(Stored entries)
@[simp] theorem State.setCluster_cycle (s : State) (n : Nat) (c : Cluster) : (s.setCluster n c).cycle = s.cycle := rfl
@[simp] theorem State.setCluster_schedule (s : State) (n : Nat) (c : Cluster) : (s.setCluster n c).schedule = s.schedule := rfl
@[simp] theorem State.setCluster_cur (s : State) (n : Nat) (c : Cluster) : (s.setCluster n c).cur = s.cur := rfl
@[simp] theorem State.setCluster_hwTurn (s : State) (n : Nat) (c : Cluster) : (s.setCluster n c).hwTurn = s.hwTurn := rfl
@[simp] theorem State.setCluster_hwPos (s : State) (n : Nat) (c : Cluster) : (s.setCluster n c).hwPos = s.hwPos := rfl
@[simp] theorem State.setCluster_nextId (s : State) (n : Nat) (c : Cluster) : (s.setCluster n c).nextId = s.nextId := rfl
@[simp] theorem State.setCluster_freeCtr (s : State) (n : Nat) (c : Cluster) : (s.setCluster n c).freeCtr = s.freeCtr := rfl
@[simp] theorem State.setCluster_mem (s : State) (n : Nat) (c : Cluster) : (s.setCluster n c).mem = s.mem := rfl
@[simp] theorem State.setCluster_bad (s : State) (n : Nat) (c : Cluster) : (s.setCluster n c).bad = s.bad := rfl
@[simp] theorem State.setCluster_lineKey (s : State) (n : Nat) (c : Cluster) : (s.setCluster n c).lineKey = s.lineKey := rfl
@[simp] theorem State.setCluster_opmem (s : State) (n : Nat) (c : Cluster) : (s.setCluster n c).opmem = s.opmem := rfl
@[simp] theorem State.setCluster_ctxs (s : State) (n : Nat) (c : Cluster) : (s.setCluster n c).ctxs = s.ctxs := rfl
@[simp] theorem State.setCluster_cores (s : State) (n : Nat) (c : Cluster) : (s.setCluster n c).cores = s.cores := rfl
@[simp] theorem State.setCluster_tiles (s : State) (n : Nat) (c : Cluster) : (s.setCluster n c).tiles = s.tiles := rfl
@[simp] theorem State.setCluster_txns (s : State) (n : Nat) (c : Cluster) : (s.setCluster n c).txns = s.txns := rfl
@[simp] theorem State.setCluster_msgs (s : State) (n : Nat) (c : Cluster) : (s.setCluster n c).msgs = s.msgs := rfl
@[simp] theorem State.setCluster_blks (s : State) (n : Nat) (c : Cluster) : (s.setCluster n c).blks = s.blks := rfl
@[simp] theorem State.setCluster_loads (s : State) (n : Nat) (c : Cluster) : (s.setCluster n c).loads = s.loads := rfl
@[simp] theorem State.setCluster_submitted (s : State) (n : Nat) (c : Cluster) : (s.setCluster n c).submitted = s.submitted := rfl
@[simp] theorem State.setCluster_lates (s : State) (n : Nat) (c : Cluster) : (s.setCluster n c).lates = s.lates := rfl
@[simp] theorem State.setCluster_collected (s : State) (n : Nat) (c : Cluster) : (s.setCluster n c).collected = s.collected := rfl
@[simp] theorem State.setCluster_firmware (s : State) (n : Nat) (c : Cluster) : (s.setCluster n c).firmware = s.firmware := rfl
@[simp] theorem State.setCluster_dir (s : State) (n : Nat) (c : Cluster) : (s.setCluster n c).dir = s.dir := rfl
@[simp] theorem State.setCluster_versions (s : State) (n : Nat) (c : Cluster) : (s.setCluster n c).versions = s.versions := rfl
@[simp] theorem State.setCluster_beginSeq (s : State) (n : Nat) (c : Cluster) : (s.setCluster n c).beginSeq = s.beginSeq := rfl
@[simp] theorem State.setCluster_pushSeq (s : State) (n : Nat) (c : Cluster) : (s.setCluster n c).pushSeq = s.pushSeq := rfl
@[simp] theorem State.setCluster_launches (s : State) (n : Nat) (c : Cluster) : (s.setCluster n c).launches = s.launches := rfl
@[simp] theorem State.setCluster_jobs (s : State) (n : Nat) (c : Cluster) : (s.setCluster n c).jobs = s.jobs := rfl
@[simp] theorem State.setCluster_nextTag (s : State) (n : Nat) (c : Cluster) : (s.setCluster n c).nextTag = s.nextTag := rfl
@[simp] theorem State.setCluster_nextJob (s : State) (n : Nat) (c : Cluster) : (s.setCluster n c).nextJob = s.nextJob := rfl
@[simp] theorem State.setCluster_nextTicket (s : State) (n : Nat) (c : Cluster) : (s.setCluster n c).nextTicket = s.nextTicket := rfl
@[simp] theorem State.setCluster_host (s : State) (n : Nat) (c : Cluster) : (s.setCluster n c).host = s.host := rfl
@[simp] theorem State.setCluster_capsules (s : State) (n : Nat) (c : Cluster) : (s.setCluster n c).capsules = s.capsules := rfl
@[simp] theorem State.setCluster_triple (s : State) (n : Nat) (c : Cluster) : (s.setCluster n c).triple = s.triple := rfl
@[simp] theorem State.setCluster_reports (s : State) (n : Nat) (c : Cluster) : (s.setCluster n c).reports = s.reports := rfl
@[simp] theorem State.setCluster_vault (s : State) (n : Nat) (c : Cluster) : (s.setCluster n c).vault = s.vault := rfl
@[simp] theorem State.setCluster_ports (s : State) (n : Nat) (c : Cluster) : (s.setCluster n c).ports = s.ports := rfl
@[simp] theorem State.setCluster_flits (s : State) (n : Nat) (c : Cluster) : (s.setCluster n c).flits = s.flits := rfl
@[simp] theorem State.setCluster_streams (s : State) (n : Nat) (c : Cluster) : (s.setCluster n c).streams = s.streams := rfl
@[simp] theorem State.setCluster_shoot (s : State) (n : Nat) (c : Cluster) : (s.setCluster n c).shoot = s.shoot := rfl
@[simp] theorem State.setCluster_readroom (s : State) (n : Nat) (c : Cluster) : (s.setCluster n c).readroom = s.readroom := rfl
@[simp] theorem State.setCluster_packages (s : State) (n : Nat) (c : Cluster) : (s.setCluster n c).packages = s.packages := rfl
@[simp] theorem State.setCluster_package (s : State) (n : Nat) (c : Cluster) : (s.setCluster n c).package = s.package := rfl
@[simp] theorem State.setCluster_pages (s : State) (n : Nat) (c : Cluster) : (s.setCluster n c).pages = s.pages := rfl
@[simp] theorem State.setCluster_freePages (s : State) (n : Nat) (c : Cluster) : (s.setCluster n c).freePages = s.freePages := rfl
@[simp] theorem State.setCluster_spareBlocks (s : State) (n : Nat) (c : Cluster) : (s.setCluster n c).spareBlocks = s.spareBlocks := rfl
@[simp] theorem State.setCluster_worldPages (s : State) (n : Nat) (c : Cluster) : (s.setCluster n c).worldPages = s.worldPages := rfl
@[simp] theorem State.setCluster_bodies (s : State) (n : Nat) (c : Cluster) : (s.setCluster n c).bodies = s.bodies := rfl
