theorem RoundTrip.vextr (d : BitVec 5) (a : BitVec 5) (b : BitVec 5) : Statement (.vextr d a b) := by
  obtain ⟨e, he, hw, ho, p0, p1, p2, f0, f1, f2⟩ := word32 (k := 134217931) d a b (by decide)
  refine ofWord (w := e) (by rw [he]; rfl) hw ho (fun hi => ?_)
  rw [show decode32 e = decodeP65 e by unfold decode32; rw [show fld e 0 8 = 203 from p0]; rfl]
  rw [show decodeP65 e = orIllegal (fld e 23 3 == 0) (.vextr (bits e 8 5) (bits e 13 5) (bits e 18 5)) by unfold decodeP65; rw [show fld e 26 6 = 2 from p1]; rfl]
  rw [f0, f1, f2]
  exact orIllegal_of (by rw [p2]; rfl) hi

theorem RoundTrip.vins (d : BitVec 5) (a : BitVec 5) (b : BitVec 5) : Statement (.vins d a b) := by
  obtain ⟨e, he, hw, ho, p0, p1, p2, f0, f1, f2⟩ := word32 (k := 201326795) d a b (by decide)
  refine ofWord (w := e) (by rw [he]; rfl) hw ho (fun hi => ?_)
  rw [show decode32 e = decodeP65 e by unfold decode32; rw [show fld e 0 8 = 203 from p0]; rfl]
  rw [show decodeP65 e = orIllegal (fld e 23 3 == 0) (.vins (bits e 8 5) (bits e 13 5) (bits e 18 5)) by unfold decodeP65; rw [show fld e 26 6 = 3 from p1]; rfl]
  rw [f0, f1, f2]
  exact orIllegal_of (by rw [p2]; rfl) hi

theorem RoundTrip.viota (d : BitVec 5) (m : BitVec 3) : Statement (.viota d m) := by
  obtain ⟨e, he, hw, ho, p0, p1, p2, f0, f1⟩ := word33 (k := 268435659) d m (by decide)
  refine ofWord (w := e) (by rw [he]; rfl) hw ho (fun hi => ?_)
  rw [show decode32 e = decodeP65 e by unfold decode32; rw [show fld e 0 8 = 203 from p0]; rfl]
  rw [show decodeP65 e = orIllegal (fld e 13 10 == 0) (.viota (bits e 8 5) (bits e 23 3)) by unfold decodeP65; rw [show fld e 26 6 = 4 from p1]; rfl]
  rw [f0, f1]
  exact orIllegal_of (by rw [p2]; rfl) hi

theorem RoundTrip.vsel (d : BitVec 5) (a : BitVec 5) (b : BitVec 5) (m : BitVec 3) : Statement (.vsel d a b m) := by
  obtain ⟨e, he, hw, ho, p0, p1, f0, f1, f2, f3⟩ := word20 (k := 335544523) d a b m (by decide)
  refine ofWord (w := e) (by rw [he]; rfl) hw ho (fun hi => ?_)
  rw [show decode32 e = decodeP65 e by unfold decode32; rw [show fld e 0 8 = 203 from p0]; rfl]
  rw [show decodeP65 e = orIllegal true (.vsel (bits e 8 5) (bits e 13 5) (bits e 18 5) (bits e 23 3)) by unfold decodeP65; rw [show fld e 26 6 = 5 from p1]; rfl]
  rw [f0, f1, f2, f3]
  exact orIllegal_of rfl hi

theorem RoundTrip.vmov (d : BitVec 5) (a : BitVec 5) (m : BitVec 3) : Statement (.vmov d a m) := by
  obtain ⟨e, he, hw, ho, p0, p1, p2, f0, f1, f2⟩ := word28 (k := 402653387) d a m (by decide)
  refine ofWord (w := e) (by rw [he]; rfl) hw ho (fun hi => ?_)
  rw [show decode32 e = decodeP65 e by unfold decode32; rw [show fld e 0 8 = 203 from p0]; rfl]
  rw [show decodeP65 e = orIllegal (fld e 18 5 == 0) (.vmov (bits e 8 5) (bits e 13 5) (bits e 23 3)) by unfold decodeP65; rw [show fld e 26 6 = 6 from p1]; rfl]
  rw [f0, f1, f2]
  exact orIllegal_of (by rw [p2]; rfl) hi

theorem RoundTrip.mand (d : BitVec 3) (a : BitVec 3) (b : BitVec 3) (m : BitVec 3) : Statement (.mand d a b m) := by
  obtain ⟨e, he, hw, ho, p0, p1, p2, p3, p4, f0, f1, f2, f3⟩ := word34 (k := 205) d a b m (by decide)
  refine ofWord (w := e) (by rw [he]; rfl) hw ho (fun hi => ?_)
  rw [show decode32 e = decodeP66 e by unfold decode32; rw [show fld e 0 8 = 205 from p0]; rfl]
  rw [show decodeP66 e = orIllegal (fld e 11 2 == 0 && fld e 16 2 == 0 && fld e 21 2 == 0) (.mand (bits e 8 3) (bits e 13 3) (bits e 18 3) (bits e 23 3)) by unfold decodeP66; rw [show fld e 26 6 = 0 from p1]; rfl]
  rw [f0, f1, f2, f3]
  exact orIllegal_of (by rw [p2, p3, p4]; rfl) hi

theorem RoundTrip.mor (d : BitVec 3) (a : BitVec 3) (b : BitVec 3) (m : BitVec 3) : Statement (.mor d a b m) := by
  obtain ⟨e, he, hw, ho, p0, p1, p2, p3, p4, f0, f1, f2, f3⟩ := word34 (k := 67109069) d a b m (by decide)
  refine ofWord (w := e) (by rw [he]; rfl) hw ho (fun hi => ?_)
  rw [show decode32 e = decodeP66 e by unfold decode32; rw [show fld e 0 8 = 205 from p0]; rfl]
  rw [show decodeP66 e = orIllegal (fld e 11 2 == 0 && fld e 16 2 == 0 && fld e 21 2 == 0) (.mor (bits e 8 3) (bits e 13 3) (bits e 18 3) (bits e 23 3)) by unfold decodeP66; rw [show fld e 26 6 = 1 from p1]; rfl]
  rw [f0, f1, f2, f3]
  exact orIllegal_of (by rw [p2, p3, p4]; rfl) hi

theorem RoundTrip.mnot (d : BitVec 3) (a : BitVec 3) (m : BitVec 3) : Statement (.mnot d a m) := by
  obtain ⟨e, he, hw, ho, p0, p1, p2, p3, f0, f1, f2⟩ := word35 (k := 134217933) d a m (by decide)
  refine ofWord (w := e) (by rw [he]; rfl) hw ho (fun hi => ?_)
  rw [show decode32 e = decodeP66 e by unfold decode32; rw [show fld e 0 8 = 205 from p0]; rfl]
  rw [show decodeP66 e = orIllegal (fld e 11 2 == 0 && fld e 16 7 == 0) (.mnot (bits e 8 3) (bits e 13 3) (bits e 23 3)) by unfold decodeP66; rw [show fld e 26 6 = 2 from p1]; rfl]
  rw [f0, f1, f2]
  exact orIllegal_of (by rw [p2, p3]; rfl) hi

theorem RoundTrip.mcnt (d : BitVec 5) (a : BitVec 3) (m : BitVec 3) : Statement (.mcnt d a m) := by
  obtain ⟨e, he, hw, ho, p0, p1, p2, f0, f1, f2⟩ := word36 (k := 201326797) d a m (by decide)
  refine ofWord (w := e) (by rw [he]; rfl) hw ho (fun hi => ?_)
  rw [show decode32 e = decodeP66 e by unfold decode32; rw [show fld e 0 8 = 205 from p0]; rfl]
  rw [show decodeP66 e = orIllegal (fld e 16 7 == 0) (.mcnt (bits e 8 5) (bits e 13 3) (bits e 23 3)) by unfold decodeP66; rw [show fld e 26 6 = 3 from p1]; rfl]
  rw [f0, f1, f2]
  exact orIllegal_of (by rw [p2]; rfl) hi

theorem RoundTrip.mset (d : BitVec 3) (a : BitVec 5) (b : BitVec 5) : Statement (.mset d a b) := by
  obtain ⟨e, he, hw, ho, p0, p1, p2, p3, f0, f1, f2⟩ := word37 (k := 268435661) d a b (by decide)
  refine ofWord (w := e) (by rw [he]; rfl) hw ho (fun hi => ?_)
  rw [show decode32 e = decodeP66 e by unfold decode32; rw [show fld e 0 8 = 205 from p0]; rfl]
  rw [show decodeP66 e = orIllegal (fld e 11 2 == 0 && fld e 23 3 == 0) (.mset (bits e 8 3) (bits e 13 5) (bits e 18 5)) by unfold decodeP66; rw [show fld e 26 6 = 4 from p1]; rfl]
  rw [f0, f1, f2]
  exact orIllegal_of (by rw [p2, p3]; rfl) hi

theorem RoundTrip.vld (d : BitVec 5) (b : BitVec 6) (i : BitVec 7) (m : BitVec 3) (h : BitVec 1) : Statement (.vld d b i m h) := by
  obtain ⟨e, he, hw, ho, p0, p1, f0, f1, f2, f3, f4⟩ := word38 (k := 209) d b i m h (by decide)
  refine ofWord (w := e) (by rw [he]; rfl) hw ho (fun hi => ?_)
  rw [show decode32 e = orIllegal (fld e 30 2 == 0) (.vld (bits e 8 5) (bits e 13 6) (bits e 19 7) (bits e 26 3) (bits e 29 1)) by unfold decode32; rw [show fld e 0 8 = 209 from p0]; rfl]
  rw [f0, f1, f2, f3, f4]
  exact orIllegal_of (by rw [p1]; rfl) hi

theorem RoundTrip.vst (d : BitVec 5) (b : BitVec 6) (i : BitVec 7) (m : BitVec 3) (h : BitVec 1) : Statement (.vst d b i m h) := by
  obtain ⟨e, he, hw, ho, p0, p1, f0, f1, f2, f3, f4⟩ := word38 (k := 211) d b i m h (by decide)
  refine ofWord (w := e) (by rw [he]; rfl) hw ho (fun hi => ?_)
  rw [show decode32 e = orIllegal (fld e 30 2 == 0) (.vst (bits e 8 5) (bits e 13 6) (bits e 19 7) (bits e 26 3) (bits e 29 1)) by unfold decode32; rw [show fld e 0 8 = 211 from p0]; rfl]
  rw [f0, f1, f2, f3, f4]
  exact orIllegal_of (by rw [p1]; rfl) hi

theorem RoundTrip.vlds (d : BitVec 5) (a : BitVec 5) (b : BitVec 5) (m : BitVec 3) : Statement (.vlds d a b m) := by
  obtain ⟨e, he, hw, ho, p0, p1, f0, f1, f2, f3⟩ := word20 (k := 213) d a b m (by decide)
  refine ofWord (w := e) (by rw [he]; rfl) hw ho (fun hi => ?_)
  rw [show decode32 e = orIllegal (fld e 26 6 == 0) (.vlds (bits e 8 5) (bits e 13 5) (bits e 18 5) (bits e 23 3)) by unfold decode32; rw [show fld e 0 8 = 213 from p0]; rfl]
  rw [f0, f1, f2, f3]
  exact orIllegal_of (by rw [p1]; rfl) hi
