theorem State.Canonical.putParts {proto op l} (h : s.Canonical) : (s.putParts proto op l).Canonical := by
  induction l generalizing s with
  | nil => exact h
  | cons p r ih => exact ih (.sendHome h)

theorem State.Canonical.sendAccess {va ps op dst after ld st seq} (h : s.Canonical) :
    (s.sendAccess va ps op dst after ld st seq).Canonical :=
  h.putParts.setCtx

theorem State.Canonical.sendDwords {va ps off l} (h : s.Canonical) : (s.sendDwords va ps off l).Canonical := by
  induction l generalizing s off with
  | nil => exact h
  | cons x r ih => exact ih h.sendAccess

theorem State.Canonical.loadOp {len d va n signed acquire} (h : s.Canonical) :
    Out.Canonical (s.loadOp len d va n signed acquire) :=
  h.access (fun _ _ ht => State.Canonical.skip (.ite ht.sendAccess.holdCur ht.sendAccess))

theorem State.Canonical.storeOp {len va n x bad release} (h : s.Canonical) : Out.Canonical (s.storeOp len va n x bad release) :=
  h.access (fun _ _ ht => ht.sendAccess.holdCur.skip)

theorem State.Canonical.amoOp {d va n op v} (h : s.Canonical) : Out.Canonical (s.amoOp d va n op v) :=
  h.access (fun _ _ ht => ht.sendAccess.skip)

theorem State.Canonical.readParts {proto l bs bad t} (h : s.Canonical) (e : s.readParts proto l = some (bs, bad, t)) : t.Canonical := by
  induction l generalizing s bs bad with
  | nil => cases e; exact h
  | cons p r ih =>
    simp only [State.readParts] at e
    split at e
    · next read =>
      split at e
      · next rest => cases e; exact ih (h.homeLoad.of_done read) rest
      · cases e
    · cases e

theorem State.Canonical.locateDwords {a near va off n ps t} (h : s.Canonical) (e : s.locateDwords a near va off n = .ok (ps, t)) :
    t.Canonical := by
  induction n generalizing s off ps with
  | zero => cases e; exact h
  | succ n ih =>
    simp only [State.locateDwords] at e
    split at e
    · cases e
    · next first =>
      split at e
      · cases e
      · split at e
        · cases e
        · next rest => cases e; exact ih (h.locate first) rest

theorem State.Canonical.storeDwords {va n body} (h : s.Canonical) (hb : ∀ ps t, t.Canonical → Out.Canonical (body ps t)) :
    Out.Canonical (s.storeDwords va n body) := by
  refine .ite h.waitGate (.ite h.trapAt ?_)
  split
  · exact h.memTrap
  · next found =>
    have ht := h.locateDwords found
    exact .ite (ht.irrevocably fun _ hu => .ite hu.stall (hb _ _ hu)) (.ite ht.stall (hb _ _ ht))

theorem State.Canonical.readRecord {va n align body} (h : s.Canonical) (hb : ∀ bs t, t.Canonical → Out.Canonical (body bs t)) :
    Out.Canonical (s.readRecord va n align body) := by
  refine .ite h.waitGate (.ite h.trapAt ?_)
  split
  · exact h.memTrap
  · next found =>
    have ht := h.locateDwords found
    refine .ite ht.stall ?_
    split
    · exact ht.stall
    · next read => exact .ite (ht.readParts read).logError.trap (hb _ _ (ht.readParts read))

theorem State.Canonical.ringTake {seq t} (h : s.Canonical) (e : s.ringTake = some (seq, t)) : t.Canonical := by
  unfold State.ringTake at e
  dsimp only at e
  split at e
  · cases e
  · cases e; exact h.setCore

theorem State.Canonical.lateFault {k act launch r} (h : s.Canonical) : (s.lateFault k act launch r).Canonical := h.fresh

theorem State.Canonical.lateHere {seq sub detail addr lane} (h : s.Canonical) : (s.lateHere seq sub detail addr lane).Canonical :=
  h.lateFault

theorem State.Canonical.coprocess {need body} (h : s.Canonical) (hb : ∀ t n, t.Canonical → Out.Canonical (body t n)) :
    Out.Canonical (s.coprocess need body) := by
  refine h.issue ?_
  split
  · exact h.stall
  · next found => exact .ite (h.ringTake found).lateHere.skip (hb _ _ (h.ringTake found))

theorem State.Canonical.setTxn {t} (h : s.Canonical) : (s.setTxn t).Canonical := h
theorem State.Canonical.answerArrivals {home key phases} (h : s.Canonical) : (s.answerArrivals home key phases).Canonical := h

Directions for this task: Wherever a line of the data holds "acquire", copy that line.

Problem solution:
theorem State.Canonical.loadOp {len d va n signed acquire} (h : s.Canonical) :
    Out.Canonical (s.loadOp len d va n signed acquire) :=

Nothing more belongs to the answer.